Work required
Write out, unaltered, each line from the top of the records below down to the line where "local memory. -/" appears, that line included.
── Excerpted records
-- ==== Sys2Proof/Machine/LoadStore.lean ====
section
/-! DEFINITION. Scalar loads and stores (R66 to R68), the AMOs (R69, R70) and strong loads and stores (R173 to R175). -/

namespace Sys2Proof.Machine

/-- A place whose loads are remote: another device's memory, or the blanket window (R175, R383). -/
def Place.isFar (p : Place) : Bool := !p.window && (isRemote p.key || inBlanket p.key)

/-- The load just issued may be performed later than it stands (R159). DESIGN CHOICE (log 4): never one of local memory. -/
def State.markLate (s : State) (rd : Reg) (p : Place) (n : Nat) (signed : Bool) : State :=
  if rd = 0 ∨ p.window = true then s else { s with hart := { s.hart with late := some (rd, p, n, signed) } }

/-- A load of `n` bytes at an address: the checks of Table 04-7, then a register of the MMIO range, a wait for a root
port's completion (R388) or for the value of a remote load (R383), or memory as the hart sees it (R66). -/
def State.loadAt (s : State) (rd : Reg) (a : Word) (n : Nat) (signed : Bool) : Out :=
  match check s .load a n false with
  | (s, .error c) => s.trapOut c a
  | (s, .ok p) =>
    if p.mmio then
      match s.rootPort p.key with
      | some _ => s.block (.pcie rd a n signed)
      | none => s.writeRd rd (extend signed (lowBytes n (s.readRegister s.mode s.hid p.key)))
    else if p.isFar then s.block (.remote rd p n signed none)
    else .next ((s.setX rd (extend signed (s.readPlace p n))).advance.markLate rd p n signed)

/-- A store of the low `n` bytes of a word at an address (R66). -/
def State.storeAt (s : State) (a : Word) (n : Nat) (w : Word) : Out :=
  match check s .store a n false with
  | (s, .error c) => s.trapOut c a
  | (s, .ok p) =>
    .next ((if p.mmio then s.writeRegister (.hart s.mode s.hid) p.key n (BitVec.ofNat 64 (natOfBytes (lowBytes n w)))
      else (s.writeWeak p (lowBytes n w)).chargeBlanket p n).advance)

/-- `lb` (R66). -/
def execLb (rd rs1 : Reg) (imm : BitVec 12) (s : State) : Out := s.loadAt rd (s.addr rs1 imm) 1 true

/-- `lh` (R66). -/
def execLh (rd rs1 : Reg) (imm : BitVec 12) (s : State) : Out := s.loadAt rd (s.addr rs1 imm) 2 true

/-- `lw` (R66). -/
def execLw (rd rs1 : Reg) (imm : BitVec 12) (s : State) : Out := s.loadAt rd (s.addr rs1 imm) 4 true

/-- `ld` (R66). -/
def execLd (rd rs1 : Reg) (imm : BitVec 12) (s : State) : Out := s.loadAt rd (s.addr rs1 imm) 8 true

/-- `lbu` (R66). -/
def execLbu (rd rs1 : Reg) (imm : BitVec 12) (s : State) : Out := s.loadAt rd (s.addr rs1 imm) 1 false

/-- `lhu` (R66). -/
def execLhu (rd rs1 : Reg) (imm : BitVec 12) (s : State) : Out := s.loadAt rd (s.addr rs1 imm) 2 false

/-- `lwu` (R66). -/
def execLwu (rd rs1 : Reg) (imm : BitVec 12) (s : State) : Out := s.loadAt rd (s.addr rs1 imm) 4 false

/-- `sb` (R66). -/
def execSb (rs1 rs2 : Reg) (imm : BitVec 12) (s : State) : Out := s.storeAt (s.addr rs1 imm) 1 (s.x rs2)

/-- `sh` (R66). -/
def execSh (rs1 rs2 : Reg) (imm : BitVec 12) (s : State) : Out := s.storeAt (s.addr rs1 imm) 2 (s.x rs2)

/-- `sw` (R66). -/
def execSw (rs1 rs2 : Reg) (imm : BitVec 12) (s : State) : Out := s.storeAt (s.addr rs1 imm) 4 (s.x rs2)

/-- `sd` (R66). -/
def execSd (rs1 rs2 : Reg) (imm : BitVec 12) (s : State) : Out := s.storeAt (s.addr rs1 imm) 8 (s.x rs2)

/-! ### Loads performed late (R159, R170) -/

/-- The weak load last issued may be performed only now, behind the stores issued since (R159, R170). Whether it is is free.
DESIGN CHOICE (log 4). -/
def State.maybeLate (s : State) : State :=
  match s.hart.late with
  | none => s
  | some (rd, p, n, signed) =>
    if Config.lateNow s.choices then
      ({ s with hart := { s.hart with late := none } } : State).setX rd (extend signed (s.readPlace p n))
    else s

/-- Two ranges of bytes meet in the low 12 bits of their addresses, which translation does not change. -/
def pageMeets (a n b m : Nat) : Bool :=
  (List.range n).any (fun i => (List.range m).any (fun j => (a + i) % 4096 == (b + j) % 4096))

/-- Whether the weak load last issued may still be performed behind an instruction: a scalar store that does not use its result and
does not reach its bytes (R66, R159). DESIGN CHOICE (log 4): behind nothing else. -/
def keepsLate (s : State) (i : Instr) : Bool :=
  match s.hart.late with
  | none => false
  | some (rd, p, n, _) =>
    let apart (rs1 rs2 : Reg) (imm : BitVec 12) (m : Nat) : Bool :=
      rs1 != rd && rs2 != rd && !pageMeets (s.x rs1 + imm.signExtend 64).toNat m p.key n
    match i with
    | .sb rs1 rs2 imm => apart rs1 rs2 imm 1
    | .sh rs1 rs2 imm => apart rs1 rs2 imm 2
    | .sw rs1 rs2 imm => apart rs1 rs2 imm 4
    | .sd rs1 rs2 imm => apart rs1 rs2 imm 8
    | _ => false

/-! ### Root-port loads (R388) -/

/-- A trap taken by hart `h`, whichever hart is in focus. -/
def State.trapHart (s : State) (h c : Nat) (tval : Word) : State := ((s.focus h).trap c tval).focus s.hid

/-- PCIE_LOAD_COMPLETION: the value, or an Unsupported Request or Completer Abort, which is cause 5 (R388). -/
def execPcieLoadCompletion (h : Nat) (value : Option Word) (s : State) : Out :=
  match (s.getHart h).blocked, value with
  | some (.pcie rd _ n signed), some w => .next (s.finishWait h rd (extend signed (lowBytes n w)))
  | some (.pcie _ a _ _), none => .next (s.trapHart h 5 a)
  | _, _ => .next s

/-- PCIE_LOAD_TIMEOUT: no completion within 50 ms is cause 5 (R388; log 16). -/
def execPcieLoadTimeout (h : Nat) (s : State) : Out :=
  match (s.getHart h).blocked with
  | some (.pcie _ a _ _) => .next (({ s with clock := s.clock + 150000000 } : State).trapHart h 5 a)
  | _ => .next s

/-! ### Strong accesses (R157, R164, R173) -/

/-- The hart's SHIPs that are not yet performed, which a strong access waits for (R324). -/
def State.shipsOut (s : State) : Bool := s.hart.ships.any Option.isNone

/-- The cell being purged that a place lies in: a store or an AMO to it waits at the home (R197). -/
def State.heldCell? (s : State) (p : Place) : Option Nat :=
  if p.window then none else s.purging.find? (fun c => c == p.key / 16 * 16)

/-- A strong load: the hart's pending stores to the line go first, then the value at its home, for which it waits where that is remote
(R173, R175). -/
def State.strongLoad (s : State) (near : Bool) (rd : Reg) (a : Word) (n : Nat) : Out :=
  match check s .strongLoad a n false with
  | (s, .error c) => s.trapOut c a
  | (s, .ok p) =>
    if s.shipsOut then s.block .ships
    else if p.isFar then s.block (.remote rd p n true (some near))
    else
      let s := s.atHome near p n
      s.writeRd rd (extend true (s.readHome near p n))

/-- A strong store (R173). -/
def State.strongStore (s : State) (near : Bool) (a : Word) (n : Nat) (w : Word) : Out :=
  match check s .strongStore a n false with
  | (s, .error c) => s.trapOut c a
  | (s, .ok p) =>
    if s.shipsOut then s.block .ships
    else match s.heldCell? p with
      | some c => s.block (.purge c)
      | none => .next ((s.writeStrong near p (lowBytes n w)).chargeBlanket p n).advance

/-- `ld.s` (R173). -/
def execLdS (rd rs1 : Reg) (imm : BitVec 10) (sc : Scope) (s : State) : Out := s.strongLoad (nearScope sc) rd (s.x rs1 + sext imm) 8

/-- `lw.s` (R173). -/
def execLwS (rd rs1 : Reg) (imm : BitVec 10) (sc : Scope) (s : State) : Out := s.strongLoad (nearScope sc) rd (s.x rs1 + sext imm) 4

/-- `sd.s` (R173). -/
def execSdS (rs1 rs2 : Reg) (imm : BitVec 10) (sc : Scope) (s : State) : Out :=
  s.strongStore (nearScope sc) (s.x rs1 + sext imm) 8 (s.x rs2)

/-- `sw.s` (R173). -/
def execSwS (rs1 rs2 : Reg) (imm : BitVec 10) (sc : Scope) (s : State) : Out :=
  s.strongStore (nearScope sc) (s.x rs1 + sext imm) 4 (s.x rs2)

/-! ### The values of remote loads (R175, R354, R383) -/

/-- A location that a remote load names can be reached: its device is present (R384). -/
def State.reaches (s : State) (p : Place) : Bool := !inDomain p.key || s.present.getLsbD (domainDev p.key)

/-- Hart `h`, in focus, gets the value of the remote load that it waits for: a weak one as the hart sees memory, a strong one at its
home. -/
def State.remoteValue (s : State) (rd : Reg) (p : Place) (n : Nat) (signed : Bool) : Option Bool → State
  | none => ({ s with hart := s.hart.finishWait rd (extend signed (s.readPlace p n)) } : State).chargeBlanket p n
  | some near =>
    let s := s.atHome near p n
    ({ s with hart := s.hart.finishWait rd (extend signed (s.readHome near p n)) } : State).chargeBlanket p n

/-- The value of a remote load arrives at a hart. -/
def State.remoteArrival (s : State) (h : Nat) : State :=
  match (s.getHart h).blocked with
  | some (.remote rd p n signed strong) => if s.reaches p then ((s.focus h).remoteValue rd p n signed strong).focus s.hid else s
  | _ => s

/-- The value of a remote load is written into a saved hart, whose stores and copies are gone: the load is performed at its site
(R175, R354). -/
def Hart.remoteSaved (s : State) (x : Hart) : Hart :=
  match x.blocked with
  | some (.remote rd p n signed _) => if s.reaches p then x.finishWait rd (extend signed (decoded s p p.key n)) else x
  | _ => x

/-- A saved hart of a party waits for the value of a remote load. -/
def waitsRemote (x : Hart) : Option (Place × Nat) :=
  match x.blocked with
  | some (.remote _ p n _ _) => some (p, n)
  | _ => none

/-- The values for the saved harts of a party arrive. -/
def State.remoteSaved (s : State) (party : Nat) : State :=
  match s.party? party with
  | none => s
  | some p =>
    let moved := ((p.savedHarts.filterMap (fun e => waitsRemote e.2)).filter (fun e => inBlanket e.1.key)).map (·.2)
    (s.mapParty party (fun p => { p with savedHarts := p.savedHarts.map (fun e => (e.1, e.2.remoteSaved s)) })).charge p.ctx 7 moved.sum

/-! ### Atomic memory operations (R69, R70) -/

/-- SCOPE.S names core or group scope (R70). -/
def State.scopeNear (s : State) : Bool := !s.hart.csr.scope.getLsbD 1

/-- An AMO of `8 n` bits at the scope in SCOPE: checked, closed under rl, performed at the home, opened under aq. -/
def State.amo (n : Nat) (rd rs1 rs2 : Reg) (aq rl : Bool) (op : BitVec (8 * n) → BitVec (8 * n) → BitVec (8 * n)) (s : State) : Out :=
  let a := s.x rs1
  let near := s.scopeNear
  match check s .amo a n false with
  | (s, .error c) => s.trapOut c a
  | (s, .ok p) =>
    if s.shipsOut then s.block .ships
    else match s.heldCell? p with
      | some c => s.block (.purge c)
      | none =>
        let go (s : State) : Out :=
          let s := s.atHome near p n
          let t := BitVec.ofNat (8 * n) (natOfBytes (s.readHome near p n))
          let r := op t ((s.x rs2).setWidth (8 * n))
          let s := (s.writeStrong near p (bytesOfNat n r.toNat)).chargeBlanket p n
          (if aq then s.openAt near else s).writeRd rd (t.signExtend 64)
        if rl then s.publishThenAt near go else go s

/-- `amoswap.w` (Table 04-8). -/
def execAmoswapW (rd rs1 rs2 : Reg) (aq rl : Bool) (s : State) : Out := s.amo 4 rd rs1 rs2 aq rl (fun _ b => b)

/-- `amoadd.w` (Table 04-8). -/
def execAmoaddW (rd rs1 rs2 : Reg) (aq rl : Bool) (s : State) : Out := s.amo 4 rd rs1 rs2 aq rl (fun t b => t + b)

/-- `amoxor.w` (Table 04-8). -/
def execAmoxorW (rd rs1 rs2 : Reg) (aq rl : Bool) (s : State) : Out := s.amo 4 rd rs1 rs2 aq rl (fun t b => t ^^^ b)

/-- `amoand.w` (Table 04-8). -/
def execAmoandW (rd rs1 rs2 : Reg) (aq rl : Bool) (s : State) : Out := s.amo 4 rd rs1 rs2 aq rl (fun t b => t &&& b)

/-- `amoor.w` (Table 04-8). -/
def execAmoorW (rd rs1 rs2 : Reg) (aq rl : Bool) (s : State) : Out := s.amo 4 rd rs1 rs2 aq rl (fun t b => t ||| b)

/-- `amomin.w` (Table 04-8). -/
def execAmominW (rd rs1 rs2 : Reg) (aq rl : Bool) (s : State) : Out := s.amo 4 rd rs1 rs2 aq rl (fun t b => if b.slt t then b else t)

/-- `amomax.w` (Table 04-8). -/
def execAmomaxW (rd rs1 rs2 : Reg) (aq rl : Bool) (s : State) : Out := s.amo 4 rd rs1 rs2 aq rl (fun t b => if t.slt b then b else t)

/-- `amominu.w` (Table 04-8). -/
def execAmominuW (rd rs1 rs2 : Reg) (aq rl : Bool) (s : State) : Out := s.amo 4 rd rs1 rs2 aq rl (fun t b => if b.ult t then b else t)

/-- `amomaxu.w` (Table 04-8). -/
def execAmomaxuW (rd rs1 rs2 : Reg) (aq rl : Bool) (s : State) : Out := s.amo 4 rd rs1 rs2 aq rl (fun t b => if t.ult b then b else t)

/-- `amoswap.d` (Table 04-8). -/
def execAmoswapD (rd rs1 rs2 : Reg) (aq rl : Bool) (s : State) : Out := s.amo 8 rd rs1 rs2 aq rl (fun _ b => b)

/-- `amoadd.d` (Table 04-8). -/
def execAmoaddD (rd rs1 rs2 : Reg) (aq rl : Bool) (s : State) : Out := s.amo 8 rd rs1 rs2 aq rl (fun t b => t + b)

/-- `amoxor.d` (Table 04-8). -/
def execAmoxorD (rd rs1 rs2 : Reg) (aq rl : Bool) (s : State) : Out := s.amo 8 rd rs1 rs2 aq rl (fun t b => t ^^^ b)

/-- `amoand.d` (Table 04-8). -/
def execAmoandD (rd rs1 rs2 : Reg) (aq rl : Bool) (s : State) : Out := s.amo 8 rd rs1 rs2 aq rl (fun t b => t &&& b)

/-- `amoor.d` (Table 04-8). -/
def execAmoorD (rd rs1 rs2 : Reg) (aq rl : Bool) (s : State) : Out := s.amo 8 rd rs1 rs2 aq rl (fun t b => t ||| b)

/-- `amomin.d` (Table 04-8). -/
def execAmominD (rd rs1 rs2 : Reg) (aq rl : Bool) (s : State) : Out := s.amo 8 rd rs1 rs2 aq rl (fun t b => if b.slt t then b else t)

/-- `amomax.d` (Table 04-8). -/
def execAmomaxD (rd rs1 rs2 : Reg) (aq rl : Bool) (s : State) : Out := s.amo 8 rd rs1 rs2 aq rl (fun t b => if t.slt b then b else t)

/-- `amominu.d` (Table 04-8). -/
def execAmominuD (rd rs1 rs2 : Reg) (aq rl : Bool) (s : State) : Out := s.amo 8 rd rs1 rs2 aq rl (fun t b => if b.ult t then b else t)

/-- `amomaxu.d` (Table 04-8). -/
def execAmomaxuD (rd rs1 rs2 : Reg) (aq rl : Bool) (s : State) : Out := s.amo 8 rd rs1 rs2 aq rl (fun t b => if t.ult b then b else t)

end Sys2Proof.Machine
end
────
Output below
-- ==== Sys2Proof/Machine/LoadStore.lean ====
section
/-! DEFINITION. Scalar loads and stores (R66 to R68), the AMOs (R69, R70) and strong loads and stores (R173 to R175). -/

namespace Sys2Proof.Machine

/-- A place whose loads are remote: another device's memory, or the blanket window (R175, R383). -/
def Place.isFar (p : Place) : Bool := !p.window && (isRemote p.key || inBlanket p.key)

/-- The load just issued may be performed later than it stands (R159). DESIGN CHOICE (log 4): never one of local memory. -/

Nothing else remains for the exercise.